I worry a great deal about absentee investors who are acquiring properties at low rates, doing little to no rehab and then rent their homes and don't take care of them. There is money to be made at this. Also, neighborhoods need balance.between rental and home ownership. Many neighborhoods are losing their homeowners.

We are having to compete more for properties with the above two investor classes. The National Community Stabilization Trust which provides a first look at properties to non-profits and local governments is a great portal for us. We get to review properties before the investors and can target homes critical to our stabilization efforts.

Also, we are placing even more focus on providing home ownership opportunities through direct purchase or lease purchase. Our neighborhoods need more homeowners.

Finally, we are working with some local based investors who want to make profit but also want to do the right thing for the community. They are local based and have local reputation risk. I'd rather these investors buy homes than absentee landlords.
How you do you find lease-purchase tenants for the properties that you acquire? Have you leased any properties back to the previous owners, or are these typically new renters?
We use third party, non-profit housing counselors and local Realtors to help us identify lease purchase tenants. Our pre-NSP homes are offered for sale OR lease purchase.

The homes we acquired were long vacant so we have not yet had a chance to lease them back to a prior owner.

Four of our six homes have been occupied through our lease purchase program. Generally, they are families or individuals (who are currently renting) wanting to own a home but who don't have credit to get a first mortgage loan at this time.
Does ANDP only acquire properties when a family is lined up to move in to the home? If not, how do you ensure that vacant properties remain well-maintained?
We would love to have a potential buyer or lease purchase tenant lined up before we acquire a home, but this is difficult to do. We usually will not have that luxury for our NSP homes so we took the risk that we could lease or sell the home prior to property acquisition.

We do work on marketing throughout the acquisition and rehab period. Most of our homes were sold or leased within a few weeks after rehab was completed. We have one home that is just hard to move.

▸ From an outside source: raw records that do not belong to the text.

/-- A mailbox can take a command: the mailboxes take commands, the port and the application firmware run, nothing is in
execution, and a response slot is free (R336, R337, R354, R447). -/
def State.canServe (s : State) (e : Entry) (m : Nat) : Bool :=
  s.life.open_ && !s.power.appDown && s.domOn 33 && (match e.pair with
    | some _ => true
    | none =>
      let b := s.mb e.port m
      s.domOn (28 + portIdx e.port) && s.portMode e.port != 0 && b.exec.isNone
        && (!s.isPcie e.port || !ringFull b.rspHead b.rspTail))

/-- The meaning of a command's row of the table: the command, its OPCODE that of the row, is taken where its mailbox can take
one; otherwise it waits and only time passes (log entry 4). -/
def State.command (d : CmdDef) (r : Req) (s : State) : State :=
  if s.canServe r.entry r.mb.val then
    let slot := BitVec.ofNat 512 (setFld r.slot.toNat 0 16 d.op)
    s.serve (some d) { r with slot := slot } (cmdByte r.entry.port r.mb.val 0)
      (s.mb r.entry.port r.mb.val).fwdSlot.toNat none
  else s

end Sys2Proof.Machine
end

We have invested in neighborhoods which are reeling from foreclosure vacancies, but were stable before the foreclosure crisis hit. These neighborhoods are relatively safe and we have not seen much vandalism. We work to maintain the home inside, and importantly out, until a new resident moves in.
In the interview, you mention place-based subsidies that are used to provide long-term affordability in specific homes purchased through your pilot NSP. Can you provide some examples of these subsidy programs? Are there any other mechanisms you are using or have considered to control or prevent gentrification in these neighborhoods you are investing in?
The City of Atlanta has several place based soft second mortgage programs to provide affordability for the initial buyer.

We were prevented from FHA rules from directly providing (beyond the City's programs) a soft second for our Pre-NSP homes (we would have liked to keep our 20% equity in the home as a soft second).

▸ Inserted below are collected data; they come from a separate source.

/-- RAIL_PG_GOOD: VDD_SRAM, then VDD_CORE, then VDD_TDC, VDD_AFE and VDD_LANE, then VDDH_LANE (R433, R438; the order of the worked
example, log entry 29). -/
def execRailPgGood (dt : Nat) (rail : Fin 6) (s : State) : Res :=
  run dt s (fun s =>
    let i := rail.val
    if !bitN s.power.railEn.toNat i || s.railSettled i then s
    else
      let s1 := { s with power.railPg := s.power.railPg ||| BitVec.ofNat 6 (2 ^ i) }
      let s2 := match i with
        | 0 => s1.enableRail 1
        | 1 => ((s1.enableRail 2).enableRail 3).enableRail 4
        | 4 => s1.enableRail 5
        | _ => s1
      s2.railsDone)

/-- RAIL_PG_TIMEOUT: a rail has not come up within the 8 ms of R433; without VDD_TDC or VDD_AFE no sector can be powered (R449). -/
def execRailPgTimeout (dt : Nat) (rail : Fin 6) (s : State) : Res :=
  run dt s (fun s =>
    let i := rail.val
    if !bitN s.power.railEn.toNat i || s.railSettled i || s.clk < tget 0 s.power.railAt i + ms 8 then s
    else
      let s1 := s.fault 0xA001 11 i
      let s2 := { s1 with
        power.railDead := s1.power.railDead ||| BitVec.ofNat 6 (2 ^ i)
        power.domDead := BitVec.ofNat 34 (s1.power.domDead.toNat ||| (if i = 2 || i = 3 then 2 ^ 24 - 1 else 0)) }
      if i = 2 || i = 3 then s2.railsDone else s2.modBoot (fun b => { b with fault := 1 }))

/-- A domain goes off with what depends on the outside of it: a Ridge port stops, a host session ends (R22, R278, R326). -/
def State.domLost (s : State) (d : Nat) : State :=
  let s1 := if 24 ≤ d && d < 28 then s.portStop (d - 24) 2
    else if d = 28 then (s.sessionOver .A).modPort .A (fun h => { h with linkUp := false })
    else if d = 29 then (s.sessionOver .B).modPort .B (fun h => { h with linkUp := false })
    else s
  s1.domOff d

/-- The domains that a rail feeds beside VDD_CORE, in the order they are removed (R22). -/
def fedBy (rail : Nat) : List Nat :=
  let afe := (List.range 8).map (8 + ·)
  if rail = 2 then afe ++ (List.range 8).map (16 + ·)
  else if rail = 3 then afe
  else if rail = 4 || rail = 5 then [24, 25, 26, 27, 28, 29]
  else []

/-- RAIL_PG_LOST: VDD_SRAM and VDD_CORE reset the device; another rail and its domains stay off until the next reset (R449). -/
def execRailPgLost (dt : Nat) (rail : Fin 6) (s : State) : Res :=
  run dt s (fun s =>
    let i := rail.val
    if !bitN s.power.railPg.toNat i then s
    else if i ≤ 1 then (s.fault 0xA002 11 i).resetNow 5
    else
      let s1 := { s with
        power.railEn := BitVec.ofNat 6 (setFld s.power.railEn.toNat i 1 0)
        power.railPg := BitVec.ofNat 6 (setFld s.power.railPg.toNat i 1 0)
        power.railDead := s.power.railDead ||| BitVec.ofNat 6 (2 ^ i)
        power.domDead := BitVec.ofNat 34 (s.power.domDead.toNat ||| maskOf (fedBy i)) }
      (((fedBy i).foldl State.domLost s1).rampNext).fault 0xA002 11 i)

/-! ### Domains (R22, R60, R87, R102, R268, R436 to R439) -/

/-- The tiles of a sector start anew (R99, R111); a retired tile's sets stay parked. -/
def State.freshTiles (s : State) (k : Nat) : State :=
  (List.range 8).foldl (fun t i =>
    let n := 8 * k + i
    t.modTile n (fun _ => if t.retired 2 n then { set0 := { owner := .parked }, set1 := { owner := .parked } } else {})) s

/-- The channels of a sector start at their start gain, with nominal interpolator tables (R60, R85, R87, R437). -/
def State.freshChans (s : State) (k : Nat) : State :=
  (List.range 128).foldl (fun t i =>
    let c := 128 * k + i
    t.modChan c (fun x => { x with
      gain := t.startGain c, gainNext := t.startGain c, settling := false, evs := [], hs := [], lastL := none
      lastH := none, lostL := false, lostH := false, openL := false, openH := false, intL := {}, intH := {} })) s

/-- What a domain does when it reports power-good. -/
def State.domStarts (s : State) (d : Nat) : State :=
  if d < 8 then (s.freshTiles d).pulsers
  else if d < 16 then (s.freshChans (d - 8)).pulsers
  else if d < 24 then
    ((List.range 8).foldl (fun t i => t.modTile (8 * (d - 16) + i) (fun x => { x with locked := true })) s).pulsers
  else if d < 28 then (if s.portRuns (d - 24) then s.portStart (d - 24) else s)
  else s

/-- Every domain that BOOT waits for has settled: the ROM turns to the image, or the self-test begins (R394, R438, R456). -/
def State.bootNext (s : State) : State :=
  if s.life.lcs != .boot || !s.power.ramping.isEmpty || !s.power.toPower.isEmpty then s
  else if s.power.boot.phase = 0 && s.domOn 33 && s.power.boot.fault != 9 then s.imageStage
  else if s.power.boot.phase = 5 then s.modBoot (fun b => { b with phase := 6 })
  else s

/-- A PWR.SET that waits for its domains is done: none of them is on its way (R366). -/
def State.pwrDone (s : State) (x : Exec) : Bool :=
  x.pwr.any (fun mask => (List.range 34).all (fun d => !bitN mask d || s.domOn d || !s.powering d))

/-- The responses of every PWR.SET whose domains have settled (R366). DESIGN CHOICE (log entry 168): a domain whose switch failed does not
change the OK that the command was evaluated to. -/
def State.answerPwr (s : State) : State :=
  let s1 := [HostPort.A, HostPort.B].foldl (fun t p => (List.range 4).foldl (fun t m =>
    match (t.mb p m).exec with
    | some x => if t.pwrDone x then t.answer p m x t.ok else t
    | none => t) t) s
  (s1.remote.filter (fun x => s1.pwrDone x.2)).foldl (fun t x => t.answerRemote x t.ok) s1

/-- DOMAIN_POWER_GOOD; a domain that lost what it requires while it ramped stays off (R22, R436 to R438). -/
def execDomainPowerGood (dt : Nat) (d : Fin 34) (s : State) : Res :=
  run dt s (fun s =>
    if s.power.ramping.any (fun x => x.1 = d.val) then
      let s1 := { s with power.ramping := s.power.ramping.filter (fun x => x.1 != d.val) }
      if s.mayPower d.val then
        ((({ s1 with power.dom := BitVec.ofNat 34 (setFld s1.power.dom.toNat d.val 1 1) }.domStarts d.val).rampNext).bootNext).answerPwr
      else s1.rampNext.bootNext.answerPwr
    else s)

/-- The unit that a failed switch charges, and the response (R439, R478). -/
def State.switchFailed (s : State) (d : Nat) : State :=
  if d < 24 then
    let k := d % 8
    (((s.domOff (8 + k)).domOff (16 + k)).domOff k).fault 0xA005 3 k
  else if d < 28 then s.fault 0xA005 8 (d - 24)
  else
    let s1 := ({ s with power.domDead := BitVec.ofNat 34 (setFld s.power.domDead.toNat d 1 1) }).fault 0xA005 12 d
    if d = 33 && s1.life.lcs = .boot then s1.modBoot (fun b => { b with fault := 9 }) else s1

/-- DOMAIN_SWITCH: a domain without power-good 500 µs after it was switched on is switched off again (R436, R439). -/
def execDomainSwitch (dt : Nat) (d : Fin 34) (s : State) : Res :=
  run dt s (fun s =>
    if s.power.ramping.any (fun x => x.1 = d.val && x.2 + us 500 ≤ s.clk) then
      let s1 := { s with power.ramping := s.power.ramping.filter (fun x => x.1 != d.val) }
      ((s1.switchFailed d.val).rampNext).bootNext.answerPwr
    else s)

/-! ### The end of BOOT (R26, R305, R354, R394, R453, R479, R488) -/

/-- A fault of BOOT is reported with its own chain time (R343, R479). -/
def State.reportHeld (s : State) (e : LogEntry) : State :=
  let t := ({ s with ct := e.ct * 256 }).raise 0x0102
    ([BitVec.ofNat 8 e.unit.kind, 0] ++ bytesOf 2 e.unit.idx ++ [BitVec.ofNat 8 e.upsets]) e.code.toNat e.sev
  { t with ct := s.ct }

The NSP program heavily relies on the use of soft seconds to promote affordability. The best programs provide 20% or more in soft seconds which alleviate the need for private mortgage insurance.

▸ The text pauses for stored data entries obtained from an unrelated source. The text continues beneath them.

-- ==== Sys2Proof/Certificates/Slice0/Obligations.lean ====
section
/-! DEFINITION. The statements for the provers. -/

open Sys2Proof Sys2Proof.Machine

/-! ### Mailbox commands: each completes with its own effect and an OK response (R334, R339, R352 to R372) -/

/-- The commands of the classes DEV, MODE and SERVICE (R29, R44, R46, R48 to R50, R359 to R362): DEV.IDENTIFY, DEV.STATUS and
MODE.STATUS return their records; DEV.RESET notes the reset that runs when its response is written; MODE.START, MODE.SET and MODE.STOP are
accepted; MODE.STOP in STANDBY or while a stop runs, and MODE.SET to the running mode, have no effect; SERVICE.ENTER opens a session,
SERVICE.EXIT enters SAFE HOLD, SERVICE.PROOF queues a proof shot. A start, a change or a session that meets a cause for SAFE HOLD in its
FAB_CK cycle finds no state that takes it (R27; how far the cycle is looked into: log entry 130). -/
def Obligations.DeviceModeAndServiceCommandsComplete : Prop :=
  Completes .devIdentify cmdDevIdentify always unchanged
    (fun u c => bytesOf 8 u.otp.uid.toNat ++ bytesOf 4 u.life.bootId.toNat ++ [0x41] ++ bytesOf 1 u.power.boot.ifl
      ++ [u.otp.grade] ++ bytesOf 1 u.power.boot.slot ++ bytesOf 4 u.power.boot.version.toNat ++ bytesOf 2 u.chain.addr.toNat
      ++ [BitVec.ofNat 8 (portLetter c.e.port), 0]) nothing ∧
  Completes .devStatus cmdDevStatus always unchanged
    (fun u c => bytesOf 4 (u.stateWord c.e) ++ bytesOf 2 u.degradedLeft ++ bytesOf 2 u.sessionLeft ++ bytesOf 2 (uns 16 u.hk.tj)
      ++ bytesOf 2 u.faults.active.length ++ bytesOf 1 u.lowestReason) nothing ∧
  Completes .devReset cmdDevReset always (fun u _ => { u with power.resetAt := some u.clk }) nothing nothing ∧
  CompletesAlone .modeStart cmdModeStart
    (fun u c => (modeParams (c.p 0 1)).isSome = true ∧ u.badStart (c.p 4 8) (ms 5) = false ∧ u.mode.stop = none
      ∧ u.usable (c.p 0 1) = true ∧ u.sliceFits = true ∧ u.chain.aligned = true ∧ u.scan.a.locked = true
      ∧ u.scan.b.st = .closed ∧ u.islandReady = true ∧ u.supplyOk = true ∧ u.canMeasure (c.p 0 1) = true)
    (fun u c => u.acceptStart (c.p 0 1) (c.p 4 8)) nothing nothing ∧
  Completes .modeStop cmdModeStop (fun u _ => u.running = true ∧ u.mode.stop = none)
    (fun u _ => u.acceptStop 0 (u.life.lcs == .degraded)) nothing nothing ∧
  Completes .modeStop cmdModeStop (fun u _ => u.running = false ∨ u.mode.stop ≠ none) unchanged nothing nothing ∧
  CompletesAlone .modeSet cmdModeSet
    (fun u c => (modeParams (c.p 0 1)).isSome = true ∧ u.badStart (c.p 4 8) (us 2500) = false ∧ u.mode.stop = none
      ∧ u.mode.change = none ∧ c.p 0 1 ≠ u.mode.mode ∧ u.loaded (c.p 0 1) = true)
    (fun u c => u.acceptSet (c.p 0 1) (c.p 4 8)) nothing nothing ∧
  CompletesAlone .modeSet cmdModeSet
    (fun u c => (modeParams (c.p 0 1)).isSome = true ∧ u.badStart (c.p 4 8) (us 2500) = false ∧ u.mode.stop = none
      ∧ u.mode.change = none ∧ c.p 0 1 = u.mode.mode) unchanged nothing nothing ∧
  Completes .modeStatus cmdModeStatus always unchanged
    (fun u _ => bytesOf 1 (if u.running || u.mode.change.isSome then u.mode.mode else u.mode.ranMode) ++ bytesOf 1 (b2n u.mode.change.isSome + 2 * b2n u.mode.stop.isSome)
      ++ bytesOf 2 (if u.running then u.mode.variants else u.variantWord).toNat
      ++ bytesOf 8 (match u.mode.change with | some c => c.b | none => u.mode.lastB)
      ++ bytesOf 8 (match u.mode.change with | some c => c.d | none => u.mode.lastD)
      ++ bytesOf 4 u.mode.lastFrame ++ bytesOf 2 u.mode.lastCol) nothing ∧
  CompletesAlone .serviceEnter cmdServiceEnter
    (fun u c => (c.p 0 2 = 0 ∨ (10 ≤ c.p 0 2 ∧ c.p 0 2 ≤ 3600)) ∧ u.mode.stop = none)
    (fun u c =>
      let secs := if c.p 0 2 = 0 then 300 else c.p 0 2
      State.toState { u with life.session := some { entry := c.e, secs := secs, exp := u.clk + sec secs } } .service)
    nothing nothing ∧
  Completes .serviceExit cmdServiceExit always (fun u _ => u.safeHold false) nothing nothing ∧
  Completes .serviceProof cmdServiceProof
    (fun u c => c.p 0 1 ≤ 63 ∧ c.p 1 1 ≤ 63 ∧ (modeParams (c.p 2 1)).isSome = true ∧ u.retired 6 (c.p 0 1) = false
      ∧ u.present (c.p 0 1) = true ∧ u.usable (c.p 2 1) = true ∧ u.islandReady = true)
    (fun u c => { u with emit.service := u.emit.service ++
      [{ str := c.p 0 1, pat := c.p 1 1, mode := c.p 2 1, slot := u.nextServiceSlot, driven := none }] }) nothing nothing ∧
  MeetsRace .modeStart cmdModeStart ∧ MeetsRace .modeSet cmdModeSet ∧ MeetsRace .serviceEnter cmdServiceEnter ∧
  (∀ (u : State) (c : Ctx), u.race.hold = true →
    cmdModeStart.states u c = false ∧ cmdModeSet.states u c = false ∧ cmdServiceEnter.states u c = false)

These programs allow require that soft second be repaid (should the home later sell for profit). The proceeds of the repaid soft seconds form what is essentially a long term housing trust fund. The next low income purchaser will have access to mortgage assistance that will make a purchase affordable to them.

For the most part, home price is not the barrier to affordability now in metro Atlanta. The barrier is access to first mortgage capital.

As we recover from the economic downturn, it will make sense to develop solutions both at the system level (enough subsidy to write down cost wherever) and at the location (shared equity or other).